Problem statement: Which lines below contain "rank"? Copy every one of them.

Records from a data collection
=== Section Start ===

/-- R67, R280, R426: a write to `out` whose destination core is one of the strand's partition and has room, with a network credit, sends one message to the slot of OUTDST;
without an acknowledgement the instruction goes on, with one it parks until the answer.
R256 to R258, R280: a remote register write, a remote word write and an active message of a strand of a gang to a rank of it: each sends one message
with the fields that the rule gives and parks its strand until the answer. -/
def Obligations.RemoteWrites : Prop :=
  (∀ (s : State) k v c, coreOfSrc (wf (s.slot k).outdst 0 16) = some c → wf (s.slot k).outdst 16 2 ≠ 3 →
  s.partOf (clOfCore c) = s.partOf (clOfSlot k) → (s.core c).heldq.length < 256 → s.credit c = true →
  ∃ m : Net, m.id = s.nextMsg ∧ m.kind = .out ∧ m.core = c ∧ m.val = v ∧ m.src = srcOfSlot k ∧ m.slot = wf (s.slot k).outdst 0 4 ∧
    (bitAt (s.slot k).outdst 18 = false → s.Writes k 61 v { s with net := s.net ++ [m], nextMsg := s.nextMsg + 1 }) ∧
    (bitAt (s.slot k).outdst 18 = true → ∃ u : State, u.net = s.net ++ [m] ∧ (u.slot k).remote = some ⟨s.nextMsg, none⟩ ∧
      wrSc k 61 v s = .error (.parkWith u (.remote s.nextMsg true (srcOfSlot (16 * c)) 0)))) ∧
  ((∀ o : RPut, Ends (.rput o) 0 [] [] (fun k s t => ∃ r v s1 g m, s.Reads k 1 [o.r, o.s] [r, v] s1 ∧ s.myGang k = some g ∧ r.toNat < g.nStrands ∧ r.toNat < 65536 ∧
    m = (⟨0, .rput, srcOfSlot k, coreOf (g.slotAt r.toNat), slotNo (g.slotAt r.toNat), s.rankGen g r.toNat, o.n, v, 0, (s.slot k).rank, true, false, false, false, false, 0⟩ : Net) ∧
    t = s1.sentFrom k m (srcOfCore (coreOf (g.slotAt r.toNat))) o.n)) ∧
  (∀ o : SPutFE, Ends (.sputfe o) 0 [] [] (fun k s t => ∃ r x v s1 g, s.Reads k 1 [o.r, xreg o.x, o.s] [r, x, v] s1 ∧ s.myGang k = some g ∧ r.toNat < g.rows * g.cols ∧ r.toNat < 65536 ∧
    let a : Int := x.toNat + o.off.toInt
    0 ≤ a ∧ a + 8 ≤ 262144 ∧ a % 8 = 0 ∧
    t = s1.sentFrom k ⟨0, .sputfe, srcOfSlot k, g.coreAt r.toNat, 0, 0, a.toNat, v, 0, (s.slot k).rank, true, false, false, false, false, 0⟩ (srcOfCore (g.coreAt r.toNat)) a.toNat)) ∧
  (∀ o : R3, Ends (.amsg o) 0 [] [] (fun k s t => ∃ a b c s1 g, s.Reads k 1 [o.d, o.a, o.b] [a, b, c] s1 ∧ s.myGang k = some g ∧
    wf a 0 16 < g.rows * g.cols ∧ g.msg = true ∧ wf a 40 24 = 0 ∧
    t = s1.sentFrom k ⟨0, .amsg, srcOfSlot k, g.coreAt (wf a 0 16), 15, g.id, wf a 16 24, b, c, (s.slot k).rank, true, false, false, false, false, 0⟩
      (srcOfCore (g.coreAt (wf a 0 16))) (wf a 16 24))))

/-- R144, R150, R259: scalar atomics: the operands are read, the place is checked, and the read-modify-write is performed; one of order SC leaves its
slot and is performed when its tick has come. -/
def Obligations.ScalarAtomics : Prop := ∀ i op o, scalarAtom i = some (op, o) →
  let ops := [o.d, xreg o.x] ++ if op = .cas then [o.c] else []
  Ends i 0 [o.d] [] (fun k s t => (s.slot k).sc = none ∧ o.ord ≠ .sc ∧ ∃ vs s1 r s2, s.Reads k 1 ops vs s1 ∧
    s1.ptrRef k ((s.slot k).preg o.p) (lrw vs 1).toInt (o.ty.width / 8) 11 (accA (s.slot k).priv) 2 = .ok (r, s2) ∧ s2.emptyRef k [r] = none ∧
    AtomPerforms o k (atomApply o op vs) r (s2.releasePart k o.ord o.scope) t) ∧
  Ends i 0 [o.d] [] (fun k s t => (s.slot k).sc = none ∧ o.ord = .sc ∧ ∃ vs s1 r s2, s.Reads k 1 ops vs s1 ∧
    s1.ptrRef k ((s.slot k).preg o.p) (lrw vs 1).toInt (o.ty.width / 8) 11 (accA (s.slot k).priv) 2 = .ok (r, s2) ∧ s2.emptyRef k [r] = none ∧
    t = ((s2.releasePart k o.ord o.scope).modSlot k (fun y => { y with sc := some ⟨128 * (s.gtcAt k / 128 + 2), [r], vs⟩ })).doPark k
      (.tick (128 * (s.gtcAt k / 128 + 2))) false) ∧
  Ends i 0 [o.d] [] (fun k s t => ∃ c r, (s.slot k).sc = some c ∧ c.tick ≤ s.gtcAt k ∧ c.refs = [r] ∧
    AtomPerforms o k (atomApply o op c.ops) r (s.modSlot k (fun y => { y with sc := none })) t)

=== Section End ===

Expected output:
R256 to R258, R280: a remote register write, a remote word write and an active message of a strand of a gang to a rank of it: each sends one message
    m = (⟨0, .rput, srcOfSlot k, coreOf (g.slotAt r.toNat), slotNo (g.slotAt r.toNat), s.rankGen g r.toNat, o.n, v, 0, (s.slot k).rank, true, false, false, false, false, 0⟩ : Net) ∧
    t = s1.sentFrom k ⟨0, .sputfe, srcOfSlot k, g.coreAt r.toNat, 0, 0, a.toNat, v, 0, (s.slot k).rank, true, false, false, false, false, 0⟩ (srcOfCore (g.coreAt r.toNat)) a.toNat)) ∧
    t = s1.sentFrom k ⟨0, .amsg, srcOfSlot k, g.coreAt (wf a 0 16), 15, g.id, wf a 16 24, b, c, (s.slot k).rank, true, false, false, false, false, 0⟩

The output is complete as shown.